→ Work item
Only the lines below between the ones containing "optlen := BitVec.ofNat" and "wlen := l.wlen", inclusive, are to be reproduced, each exactly as it stands.

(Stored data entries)
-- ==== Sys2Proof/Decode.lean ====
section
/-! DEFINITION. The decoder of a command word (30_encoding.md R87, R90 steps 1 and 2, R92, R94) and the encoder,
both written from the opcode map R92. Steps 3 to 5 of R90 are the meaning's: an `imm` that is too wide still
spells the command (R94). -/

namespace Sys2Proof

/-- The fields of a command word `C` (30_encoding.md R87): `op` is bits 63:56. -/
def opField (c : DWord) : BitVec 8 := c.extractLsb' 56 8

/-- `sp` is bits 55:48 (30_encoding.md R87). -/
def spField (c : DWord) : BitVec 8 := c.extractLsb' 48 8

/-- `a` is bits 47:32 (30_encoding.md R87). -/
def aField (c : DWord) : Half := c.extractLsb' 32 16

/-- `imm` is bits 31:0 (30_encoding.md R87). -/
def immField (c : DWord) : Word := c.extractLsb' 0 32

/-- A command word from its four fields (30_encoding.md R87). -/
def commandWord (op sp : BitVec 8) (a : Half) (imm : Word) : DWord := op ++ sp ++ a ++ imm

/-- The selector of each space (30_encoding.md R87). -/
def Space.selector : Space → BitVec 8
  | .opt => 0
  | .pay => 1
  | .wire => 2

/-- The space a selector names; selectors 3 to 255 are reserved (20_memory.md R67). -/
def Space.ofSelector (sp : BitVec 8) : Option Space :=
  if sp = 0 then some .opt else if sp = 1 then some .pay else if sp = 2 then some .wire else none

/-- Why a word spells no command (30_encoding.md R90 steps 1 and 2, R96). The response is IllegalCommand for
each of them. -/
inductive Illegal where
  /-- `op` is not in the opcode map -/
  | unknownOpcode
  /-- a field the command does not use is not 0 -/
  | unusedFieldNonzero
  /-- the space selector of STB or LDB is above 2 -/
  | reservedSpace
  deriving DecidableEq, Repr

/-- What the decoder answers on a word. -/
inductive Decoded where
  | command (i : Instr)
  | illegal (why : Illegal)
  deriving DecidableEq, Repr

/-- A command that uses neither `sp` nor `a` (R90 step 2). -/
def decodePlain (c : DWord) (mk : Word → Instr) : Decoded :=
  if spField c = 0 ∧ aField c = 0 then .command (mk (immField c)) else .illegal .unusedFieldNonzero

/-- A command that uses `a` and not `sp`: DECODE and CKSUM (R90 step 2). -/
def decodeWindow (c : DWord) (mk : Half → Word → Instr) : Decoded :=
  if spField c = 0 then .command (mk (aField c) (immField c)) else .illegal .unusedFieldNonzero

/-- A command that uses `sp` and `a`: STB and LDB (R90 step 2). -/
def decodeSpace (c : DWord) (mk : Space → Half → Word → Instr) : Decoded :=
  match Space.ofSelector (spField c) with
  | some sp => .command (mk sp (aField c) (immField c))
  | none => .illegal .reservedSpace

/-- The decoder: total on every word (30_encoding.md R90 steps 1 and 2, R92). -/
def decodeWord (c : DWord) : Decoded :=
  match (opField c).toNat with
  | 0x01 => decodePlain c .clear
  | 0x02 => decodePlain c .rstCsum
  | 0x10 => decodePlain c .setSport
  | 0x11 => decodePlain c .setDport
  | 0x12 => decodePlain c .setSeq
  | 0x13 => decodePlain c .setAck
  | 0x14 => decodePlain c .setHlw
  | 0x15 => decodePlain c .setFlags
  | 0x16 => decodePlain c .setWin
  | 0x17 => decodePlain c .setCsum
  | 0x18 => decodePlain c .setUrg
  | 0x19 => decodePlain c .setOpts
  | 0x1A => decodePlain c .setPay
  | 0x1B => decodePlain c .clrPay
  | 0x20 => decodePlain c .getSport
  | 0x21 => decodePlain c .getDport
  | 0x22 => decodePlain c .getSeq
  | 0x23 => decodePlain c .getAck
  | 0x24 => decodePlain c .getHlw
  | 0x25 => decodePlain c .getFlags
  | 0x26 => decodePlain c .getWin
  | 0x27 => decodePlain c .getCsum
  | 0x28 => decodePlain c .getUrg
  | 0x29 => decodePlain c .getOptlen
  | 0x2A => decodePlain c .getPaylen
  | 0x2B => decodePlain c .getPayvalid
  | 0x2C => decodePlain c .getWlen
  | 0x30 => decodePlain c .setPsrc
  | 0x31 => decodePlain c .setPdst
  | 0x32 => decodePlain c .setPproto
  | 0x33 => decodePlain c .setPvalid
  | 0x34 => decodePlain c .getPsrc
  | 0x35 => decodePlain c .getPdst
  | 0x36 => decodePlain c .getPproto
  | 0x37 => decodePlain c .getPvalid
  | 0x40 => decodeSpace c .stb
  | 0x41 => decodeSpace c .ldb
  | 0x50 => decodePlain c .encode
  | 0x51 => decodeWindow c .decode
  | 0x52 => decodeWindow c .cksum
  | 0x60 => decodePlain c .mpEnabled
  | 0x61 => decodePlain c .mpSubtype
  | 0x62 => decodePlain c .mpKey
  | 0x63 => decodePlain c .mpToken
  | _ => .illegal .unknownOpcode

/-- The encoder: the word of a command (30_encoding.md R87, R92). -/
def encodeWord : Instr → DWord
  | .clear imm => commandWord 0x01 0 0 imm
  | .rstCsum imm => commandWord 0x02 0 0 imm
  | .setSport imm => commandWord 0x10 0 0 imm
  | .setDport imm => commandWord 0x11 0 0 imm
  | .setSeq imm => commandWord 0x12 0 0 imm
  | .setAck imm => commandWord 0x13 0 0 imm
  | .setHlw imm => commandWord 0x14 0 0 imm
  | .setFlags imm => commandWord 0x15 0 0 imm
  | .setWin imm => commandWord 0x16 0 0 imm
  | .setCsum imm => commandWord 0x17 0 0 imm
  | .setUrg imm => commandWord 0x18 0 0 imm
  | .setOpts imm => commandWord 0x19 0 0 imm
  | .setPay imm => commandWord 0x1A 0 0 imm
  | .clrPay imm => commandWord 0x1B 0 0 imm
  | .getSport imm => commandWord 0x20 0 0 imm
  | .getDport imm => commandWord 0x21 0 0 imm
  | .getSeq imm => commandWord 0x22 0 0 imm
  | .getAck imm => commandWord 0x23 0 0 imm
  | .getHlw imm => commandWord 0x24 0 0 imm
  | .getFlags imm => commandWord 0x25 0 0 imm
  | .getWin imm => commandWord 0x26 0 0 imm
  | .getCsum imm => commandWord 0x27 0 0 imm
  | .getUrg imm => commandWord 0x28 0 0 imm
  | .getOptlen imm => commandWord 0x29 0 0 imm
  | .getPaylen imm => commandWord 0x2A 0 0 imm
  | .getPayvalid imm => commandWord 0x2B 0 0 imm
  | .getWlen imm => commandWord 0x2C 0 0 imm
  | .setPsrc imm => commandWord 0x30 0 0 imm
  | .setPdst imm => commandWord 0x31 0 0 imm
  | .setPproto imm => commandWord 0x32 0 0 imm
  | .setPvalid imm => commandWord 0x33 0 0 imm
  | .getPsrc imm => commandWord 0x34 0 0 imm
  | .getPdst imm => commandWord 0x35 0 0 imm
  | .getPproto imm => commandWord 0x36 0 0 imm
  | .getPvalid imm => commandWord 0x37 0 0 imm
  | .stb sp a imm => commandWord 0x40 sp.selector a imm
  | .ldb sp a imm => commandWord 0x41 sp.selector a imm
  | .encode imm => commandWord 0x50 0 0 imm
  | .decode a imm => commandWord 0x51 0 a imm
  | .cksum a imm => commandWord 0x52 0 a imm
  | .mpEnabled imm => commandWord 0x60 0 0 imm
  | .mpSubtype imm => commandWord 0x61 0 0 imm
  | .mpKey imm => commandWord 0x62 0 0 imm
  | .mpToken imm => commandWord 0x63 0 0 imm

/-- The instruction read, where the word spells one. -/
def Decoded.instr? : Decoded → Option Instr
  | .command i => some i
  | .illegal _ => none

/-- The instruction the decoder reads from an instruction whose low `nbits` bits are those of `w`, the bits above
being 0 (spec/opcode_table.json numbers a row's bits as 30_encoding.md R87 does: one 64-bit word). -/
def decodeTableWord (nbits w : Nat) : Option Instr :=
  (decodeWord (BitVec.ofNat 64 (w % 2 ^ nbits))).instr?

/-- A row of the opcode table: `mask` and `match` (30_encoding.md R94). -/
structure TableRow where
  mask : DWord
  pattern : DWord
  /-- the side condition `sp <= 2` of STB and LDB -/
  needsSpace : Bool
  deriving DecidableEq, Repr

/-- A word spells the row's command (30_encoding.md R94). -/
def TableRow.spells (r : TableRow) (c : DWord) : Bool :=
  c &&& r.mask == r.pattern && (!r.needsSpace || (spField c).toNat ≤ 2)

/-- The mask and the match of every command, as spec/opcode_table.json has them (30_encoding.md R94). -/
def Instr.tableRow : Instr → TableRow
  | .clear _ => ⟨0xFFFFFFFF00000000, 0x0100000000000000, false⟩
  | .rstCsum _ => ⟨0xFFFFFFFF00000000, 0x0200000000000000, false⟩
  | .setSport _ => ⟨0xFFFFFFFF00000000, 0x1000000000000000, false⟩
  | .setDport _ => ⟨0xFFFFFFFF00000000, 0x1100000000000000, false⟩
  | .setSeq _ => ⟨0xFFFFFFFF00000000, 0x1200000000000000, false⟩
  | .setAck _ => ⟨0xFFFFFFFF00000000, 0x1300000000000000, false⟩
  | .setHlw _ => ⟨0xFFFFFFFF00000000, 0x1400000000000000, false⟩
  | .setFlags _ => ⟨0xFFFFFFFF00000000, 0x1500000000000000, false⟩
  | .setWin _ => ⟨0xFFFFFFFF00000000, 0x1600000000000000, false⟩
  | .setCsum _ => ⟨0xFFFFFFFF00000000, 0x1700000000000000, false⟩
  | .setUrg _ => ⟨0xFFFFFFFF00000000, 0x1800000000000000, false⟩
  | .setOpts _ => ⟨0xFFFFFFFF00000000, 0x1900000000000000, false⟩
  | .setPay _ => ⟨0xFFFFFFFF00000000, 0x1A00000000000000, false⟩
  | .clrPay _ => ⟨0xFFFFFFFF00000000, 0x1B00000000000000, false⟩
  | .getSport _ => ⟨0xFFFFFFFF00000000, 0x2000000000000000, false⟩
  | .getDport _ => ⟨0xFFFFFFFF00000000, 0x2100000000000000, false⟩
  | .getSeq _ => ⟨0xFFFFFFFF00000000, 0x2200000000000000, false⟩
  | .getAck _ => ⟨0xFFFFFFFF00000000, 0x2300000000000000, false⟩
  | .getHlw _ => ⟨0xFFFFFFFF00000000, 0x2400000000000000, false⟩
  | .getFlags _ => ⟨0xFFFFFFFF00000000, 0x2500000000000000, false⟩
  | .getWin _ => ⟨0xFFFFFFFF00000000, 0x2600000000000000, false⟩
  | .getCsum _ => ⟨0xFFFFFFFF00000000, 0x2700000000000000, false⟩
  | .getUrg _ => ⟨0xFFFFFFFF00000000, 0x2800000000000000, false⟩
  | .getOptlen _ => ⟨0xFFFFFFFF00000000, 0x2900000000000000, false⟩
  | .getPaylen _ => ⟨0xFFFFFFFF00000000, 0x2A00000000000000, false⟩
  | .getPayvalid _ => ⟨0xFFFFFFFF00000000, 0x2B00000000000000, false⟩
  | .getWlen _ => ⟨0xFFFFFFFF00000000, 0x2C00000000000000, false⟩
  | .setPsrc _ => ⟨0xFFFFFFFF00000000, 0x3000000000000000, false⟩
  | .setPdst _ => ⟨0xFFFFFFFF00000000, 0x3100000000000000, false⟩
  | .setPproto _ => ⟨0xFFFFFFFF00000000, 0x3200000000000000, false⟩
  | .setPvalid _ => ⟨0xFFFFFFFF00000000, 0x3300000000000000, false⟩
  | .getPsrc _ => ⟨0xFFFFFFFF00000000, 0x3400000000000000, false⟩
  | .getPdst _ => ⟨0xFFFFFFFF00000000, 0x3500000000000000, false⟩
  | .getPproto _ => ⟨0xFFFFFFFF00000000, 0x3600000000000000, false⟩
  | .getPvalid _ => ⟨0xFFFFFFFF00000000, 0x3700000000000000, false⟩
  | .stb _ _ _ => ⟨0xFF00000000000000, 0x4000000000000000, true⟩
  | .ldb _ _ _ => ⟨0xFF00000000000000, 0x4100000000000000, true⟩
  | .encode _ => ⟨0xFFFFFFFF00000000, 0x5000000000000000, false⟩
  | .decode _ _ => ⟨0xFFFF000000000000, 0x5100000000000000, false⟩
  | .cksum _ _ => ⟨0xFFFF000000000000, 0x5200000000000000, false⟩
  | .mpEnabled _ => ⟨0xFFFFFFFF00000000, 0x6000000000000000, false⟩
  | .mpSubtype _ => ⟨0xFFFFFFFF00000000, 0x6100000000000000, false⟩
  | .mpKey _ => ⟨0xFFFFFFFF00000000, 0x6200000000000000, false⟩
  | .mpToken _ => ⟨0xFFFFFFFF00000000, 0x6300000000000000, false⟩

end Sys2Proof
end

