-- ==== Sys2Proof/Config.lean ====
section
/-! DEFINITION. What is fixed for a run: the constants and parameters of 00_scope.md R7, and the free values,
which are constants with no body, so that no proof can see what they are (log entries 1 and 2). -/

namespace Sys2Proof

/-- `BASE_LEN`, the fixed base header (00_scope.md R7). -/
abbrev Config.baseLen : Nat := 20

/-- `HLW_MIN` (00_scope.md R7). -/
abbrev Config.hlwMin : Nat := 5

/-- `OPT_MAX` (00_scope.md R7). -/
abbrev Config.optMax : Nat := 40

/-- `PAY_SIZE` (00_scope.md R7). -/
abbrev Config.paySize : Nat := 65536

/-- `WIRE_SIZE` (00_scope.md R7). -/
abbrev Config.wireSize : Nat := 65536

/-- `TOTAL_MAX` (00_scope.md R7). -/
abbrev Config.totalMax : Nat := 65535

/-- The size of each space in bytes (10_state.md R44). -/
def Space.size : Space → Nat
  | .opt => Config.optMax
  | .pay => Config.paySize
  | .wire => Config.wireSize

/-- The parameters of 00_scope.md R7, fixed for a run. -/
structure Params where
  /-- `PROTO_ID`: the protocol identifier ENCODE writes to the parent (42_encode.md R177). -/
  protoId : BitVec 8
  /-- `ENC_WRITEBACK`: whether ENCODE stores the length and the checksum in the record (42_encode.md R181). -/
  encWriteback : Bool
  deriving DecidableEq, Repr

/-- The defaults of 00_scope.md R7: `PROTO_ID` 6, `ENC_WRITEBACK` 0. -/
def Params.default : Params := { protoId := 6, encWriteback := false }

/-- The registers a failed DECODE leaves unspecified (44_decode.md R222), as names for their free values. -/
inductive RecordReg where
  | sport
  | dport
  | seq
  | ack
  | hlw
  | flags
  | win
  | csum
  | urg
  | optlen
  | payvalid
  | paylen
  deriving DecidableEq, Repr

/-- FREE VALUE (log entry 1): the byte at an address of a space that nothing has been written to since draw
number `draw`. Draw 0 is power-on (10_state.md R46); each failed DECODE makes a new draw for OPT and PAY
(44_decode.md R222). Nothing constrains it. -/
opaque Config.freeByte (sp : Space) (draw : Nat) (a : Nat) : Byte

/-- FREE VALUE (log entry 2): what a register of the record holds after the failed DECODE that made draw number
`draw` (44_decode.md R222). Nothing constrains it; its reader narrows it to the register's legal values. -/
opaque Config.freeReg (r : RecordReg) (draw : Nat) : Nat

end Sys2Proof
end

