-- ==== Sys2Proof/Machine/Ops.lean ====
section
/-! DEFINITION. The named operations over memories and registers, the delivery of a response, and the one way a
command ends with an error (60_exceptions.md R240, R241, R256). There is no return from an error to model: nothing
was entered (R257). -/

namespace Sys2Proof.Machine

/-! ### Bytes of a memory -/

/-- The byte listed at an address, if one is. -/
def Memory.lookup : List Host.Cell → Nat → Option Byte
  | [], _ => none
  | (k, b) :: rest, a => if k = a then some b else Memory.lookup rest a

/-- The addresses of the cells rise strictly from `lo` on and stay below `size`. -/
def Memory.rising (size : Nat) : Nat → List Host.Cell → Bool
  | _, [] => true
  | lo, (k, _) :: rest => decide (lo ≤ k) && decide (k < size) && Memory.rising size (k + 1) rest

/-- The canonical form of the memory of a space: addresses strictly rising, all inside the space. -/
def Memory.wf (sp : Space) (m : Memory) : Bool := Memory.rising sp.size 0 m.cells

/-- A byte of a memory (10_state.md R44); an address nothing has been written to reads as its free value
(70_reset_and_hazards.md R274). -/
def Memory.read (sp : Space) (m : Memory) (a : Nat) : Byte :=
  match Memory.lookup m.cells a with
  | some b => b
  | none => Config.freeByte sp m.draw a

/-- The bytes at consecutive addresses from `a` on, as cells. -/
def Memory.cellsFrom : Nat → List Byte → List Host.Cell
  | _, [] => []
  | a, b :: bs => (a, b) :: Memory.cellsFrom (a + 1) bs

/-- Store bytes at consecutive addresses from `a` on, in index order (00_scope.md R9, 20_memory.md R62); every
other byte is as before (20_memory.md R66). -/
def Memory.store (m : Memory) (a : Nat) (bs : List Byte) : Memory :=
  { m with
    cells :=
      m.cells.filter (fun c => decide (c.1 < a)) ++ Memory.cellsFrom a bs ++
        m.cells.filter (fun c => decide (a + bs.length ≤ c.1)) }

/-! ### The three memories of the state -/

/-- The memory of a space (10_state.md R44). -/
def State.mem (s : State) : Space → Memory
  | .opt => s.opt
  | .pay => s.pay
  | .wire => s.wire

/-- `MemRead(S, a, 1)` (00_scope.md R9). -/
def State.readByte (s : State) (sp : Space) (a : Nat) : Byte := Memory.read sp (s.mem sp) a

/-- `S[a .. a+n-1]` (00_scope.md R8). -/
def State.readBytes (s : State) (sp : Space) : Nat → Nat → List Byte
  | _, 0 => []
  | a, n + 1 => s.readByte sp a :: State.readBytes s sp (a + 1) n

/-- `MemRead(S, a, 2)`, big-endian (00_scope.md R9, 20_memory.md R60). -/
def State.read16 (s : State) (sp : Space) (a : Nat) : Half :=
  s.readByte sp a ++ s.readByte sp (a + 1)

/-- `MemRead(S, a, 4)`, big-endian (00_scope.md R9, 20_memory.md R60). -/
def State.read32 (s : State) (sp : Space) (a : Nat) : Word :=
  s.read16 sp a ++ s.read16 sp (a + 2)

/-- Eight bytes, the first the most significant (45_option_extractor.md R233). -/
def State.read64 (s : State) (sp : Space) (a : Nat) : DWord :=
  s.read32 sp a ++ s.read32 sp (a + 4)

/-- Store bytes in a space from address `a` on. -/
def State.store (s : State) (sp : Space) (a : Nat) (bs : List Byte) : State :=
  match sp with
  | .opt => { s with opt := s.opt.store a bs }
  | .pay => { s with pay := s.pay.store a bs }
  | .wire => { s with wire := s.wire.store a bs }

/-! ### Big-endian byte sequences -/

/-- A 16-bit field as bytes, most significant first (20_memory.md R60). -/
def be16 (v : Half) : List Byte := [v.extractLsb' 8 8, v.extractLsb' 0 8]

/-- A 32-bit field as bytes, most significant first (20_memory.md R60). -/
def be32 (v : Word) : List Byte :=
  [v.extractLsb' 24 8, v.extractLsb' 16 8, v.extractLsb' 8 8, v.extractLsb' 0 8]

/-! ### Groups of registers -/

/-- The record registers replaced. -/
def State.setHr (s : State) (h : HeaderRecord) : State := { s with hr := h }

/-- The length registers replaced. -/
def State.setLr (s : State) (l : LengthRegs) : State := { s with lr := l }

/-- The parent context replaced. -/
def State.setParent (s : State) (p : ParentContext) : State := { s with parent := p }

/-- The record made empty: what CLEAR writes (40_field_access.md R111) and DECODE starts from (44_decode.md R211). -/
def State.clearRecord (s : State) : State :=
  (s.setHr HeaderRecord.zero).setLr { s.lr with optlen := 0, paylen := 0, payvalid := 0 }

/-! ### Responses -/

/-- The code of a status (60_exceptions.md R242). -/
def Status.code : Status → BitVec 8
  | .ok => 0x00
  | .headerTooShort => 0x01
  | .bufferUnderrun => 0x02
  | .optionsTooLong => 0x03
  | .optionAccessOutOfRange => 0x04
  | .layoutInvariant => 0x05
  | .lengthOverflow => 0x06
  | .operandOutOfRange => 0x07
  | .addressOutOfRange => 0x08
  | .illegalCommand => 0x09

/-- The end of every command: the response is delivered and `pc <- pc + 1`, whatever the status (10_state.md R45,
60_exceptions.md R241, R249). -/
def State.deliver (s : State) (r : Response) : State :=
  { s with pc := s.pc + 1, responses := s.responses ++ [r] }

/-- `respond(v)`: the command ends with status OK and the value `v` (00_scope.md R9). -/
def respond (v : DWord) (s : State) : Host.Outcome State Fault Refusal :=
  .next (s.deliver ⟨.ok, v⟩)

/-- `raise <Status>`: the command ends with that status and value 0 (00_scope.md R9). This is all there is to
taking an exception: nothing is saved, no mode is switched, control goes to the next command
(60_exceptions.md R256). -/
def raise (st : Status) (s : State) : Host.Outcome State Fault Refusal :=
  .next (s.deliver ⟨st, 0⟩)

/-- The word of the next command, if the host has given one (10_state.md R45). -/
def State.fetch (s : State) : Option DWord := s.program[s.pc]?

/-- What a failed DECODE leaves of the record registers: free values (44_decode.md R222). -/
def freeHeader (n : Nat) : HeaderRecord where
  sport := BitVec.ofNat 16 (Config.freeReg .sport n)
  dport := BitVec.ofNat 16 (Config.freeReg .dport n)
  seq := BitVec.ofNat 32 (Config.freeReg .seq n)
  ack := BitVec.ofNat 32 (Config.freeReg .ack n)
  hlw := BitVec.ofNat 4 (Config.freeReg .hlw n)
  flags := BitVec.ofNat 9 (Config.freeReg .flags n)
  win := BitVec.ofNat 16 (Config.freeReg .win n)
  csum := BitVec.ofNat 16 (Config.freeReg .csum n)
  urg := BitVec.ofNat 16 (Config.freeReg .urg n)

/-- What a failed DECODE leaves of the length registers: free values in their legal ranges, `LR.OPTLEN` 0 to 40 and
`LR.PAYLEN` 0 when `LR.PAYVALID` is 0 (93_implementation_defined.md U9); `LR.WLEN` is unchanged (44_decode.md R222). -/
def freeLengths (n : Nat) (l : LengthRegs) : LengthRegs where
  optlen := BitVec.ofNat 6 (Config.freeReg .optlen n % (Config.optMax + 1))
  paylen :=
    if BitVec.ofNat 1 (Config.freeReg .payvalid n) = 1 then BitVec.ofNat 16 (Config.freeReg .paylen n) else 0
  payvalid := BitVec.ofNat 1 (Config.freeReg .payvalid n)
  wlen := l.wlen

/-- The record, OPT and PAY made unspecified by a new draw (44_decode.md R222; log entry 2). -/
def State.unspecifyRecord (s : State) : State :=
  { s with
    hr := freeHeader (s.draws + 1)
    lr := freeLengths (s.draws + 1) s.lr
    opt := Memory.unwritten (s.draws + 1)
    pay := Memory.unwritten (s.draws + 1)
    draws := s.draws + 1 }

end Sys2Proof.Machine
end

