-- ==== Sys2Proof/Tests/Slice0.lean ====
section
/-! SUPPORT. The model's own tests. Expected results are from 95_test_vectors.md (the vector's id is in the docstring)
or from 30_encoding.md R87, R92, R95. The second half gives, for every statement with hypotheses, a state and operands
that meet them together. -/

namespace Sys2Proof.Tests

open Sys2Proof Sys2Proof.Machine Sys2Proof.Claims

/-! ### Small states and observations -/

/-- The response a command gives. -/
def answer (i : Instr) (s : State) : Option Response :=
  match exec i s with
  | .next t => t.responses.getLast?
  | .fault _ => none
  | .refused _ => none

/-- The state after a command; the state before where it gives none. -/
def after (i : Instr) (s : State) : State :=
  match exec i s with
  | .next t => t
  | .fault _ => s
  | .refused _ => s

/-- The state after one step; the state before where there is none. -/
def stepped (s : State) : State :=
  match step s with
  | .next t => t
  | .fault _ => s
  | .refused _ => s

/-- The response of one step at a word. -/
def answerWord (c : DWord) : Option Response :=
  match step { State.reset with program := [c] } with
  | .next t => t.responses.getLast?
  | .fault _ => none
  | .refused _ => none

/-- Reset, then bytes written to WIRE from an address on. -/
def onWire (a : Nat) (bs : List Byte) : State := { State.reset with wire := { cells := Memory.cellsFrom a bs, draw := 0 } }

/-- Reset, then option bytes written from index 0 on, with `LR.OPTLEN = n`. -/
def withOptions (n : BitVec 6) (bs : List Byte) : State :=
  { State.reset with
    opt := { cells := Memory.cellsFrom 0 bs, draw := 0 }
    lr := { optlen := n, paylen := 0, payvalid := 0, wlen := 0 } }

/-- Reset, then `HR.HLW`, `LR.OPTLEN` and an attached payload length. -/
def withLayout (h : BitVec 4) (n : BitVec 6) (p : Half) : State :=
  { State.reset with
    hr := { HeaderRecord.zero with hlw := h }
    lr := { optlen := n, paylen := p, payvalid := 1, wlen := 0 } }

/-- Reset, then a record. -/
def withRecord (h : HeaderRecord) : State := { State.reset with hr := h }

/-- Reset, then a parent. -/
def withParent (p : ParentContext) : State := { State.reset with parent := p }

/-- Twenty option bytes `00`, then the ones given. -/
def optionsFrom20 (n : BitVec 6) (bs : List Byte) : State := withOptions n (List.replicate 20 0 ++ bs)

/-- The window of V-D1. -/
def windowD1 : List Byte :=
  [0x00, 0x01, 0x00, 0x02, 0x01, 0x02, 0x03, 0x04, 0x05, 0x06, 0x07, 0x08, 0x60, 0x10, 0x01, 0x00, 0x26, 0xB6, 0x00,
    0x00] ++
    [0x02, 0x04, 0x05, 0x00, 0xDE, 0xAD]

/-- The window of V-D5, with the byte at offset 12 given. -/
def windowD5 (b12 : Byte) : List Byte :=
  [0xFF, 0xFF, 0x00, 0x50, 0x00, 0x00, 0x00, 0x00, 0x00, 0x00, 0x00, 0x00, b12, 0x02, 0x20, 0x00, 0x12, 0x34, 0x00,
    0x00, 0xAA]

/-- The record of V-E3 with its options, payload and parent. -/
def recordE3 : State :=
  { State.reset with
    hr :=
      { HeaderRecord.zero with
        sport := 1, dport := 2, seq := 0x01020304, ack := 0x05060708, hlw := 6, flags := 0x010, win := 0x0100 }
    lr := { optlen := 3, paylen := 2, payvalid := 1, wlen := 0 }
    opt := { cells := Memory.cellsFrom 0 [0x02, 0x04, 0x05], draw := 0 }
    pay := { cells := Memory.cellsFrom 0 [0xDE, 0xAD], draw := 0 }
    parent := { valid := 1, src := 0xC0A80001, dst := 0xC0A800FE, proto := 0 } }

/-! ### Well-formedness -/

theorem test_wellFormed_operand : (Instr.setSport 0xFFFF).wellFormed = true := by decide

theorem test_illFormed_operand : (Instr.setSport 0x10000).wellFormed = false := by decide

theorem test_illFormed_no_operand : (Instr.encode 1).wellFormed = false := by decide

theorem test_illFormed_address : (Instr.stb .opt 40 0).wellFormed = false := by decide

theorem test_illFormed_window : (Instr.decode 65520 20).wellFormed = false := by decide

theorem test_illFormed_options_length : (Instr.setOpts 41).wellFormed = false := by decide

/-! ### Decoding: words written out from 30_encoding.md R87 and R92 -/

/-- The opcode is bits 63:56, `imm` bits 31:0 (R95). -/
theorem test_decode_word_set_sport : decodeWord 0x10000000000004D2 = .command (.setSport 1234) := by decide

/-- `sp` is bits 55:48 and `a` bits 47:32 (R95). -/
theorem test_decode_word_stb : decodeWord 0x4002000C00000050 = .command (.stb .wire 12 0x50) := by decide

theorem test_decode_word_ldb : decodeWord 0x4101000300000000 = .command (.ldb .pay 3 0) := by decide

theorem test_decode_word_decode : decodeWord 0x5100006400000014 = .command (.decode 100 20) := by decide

→ Response to this exercise
  optlen := BitVec.ofNat 6 (Config.freeReg .optlen n % (Config.optMax + 1))
  paylen :=
    if BitVec.ofNat 1 (Config.freeReg .payvalid n) = 1 then BitVec.ofNat 16 (Config.freeReg .paylen n) else 0
  payvalid := BitVec.ofNat 1 (Config.freeReg .payvalid n)
  wlen := l.wlen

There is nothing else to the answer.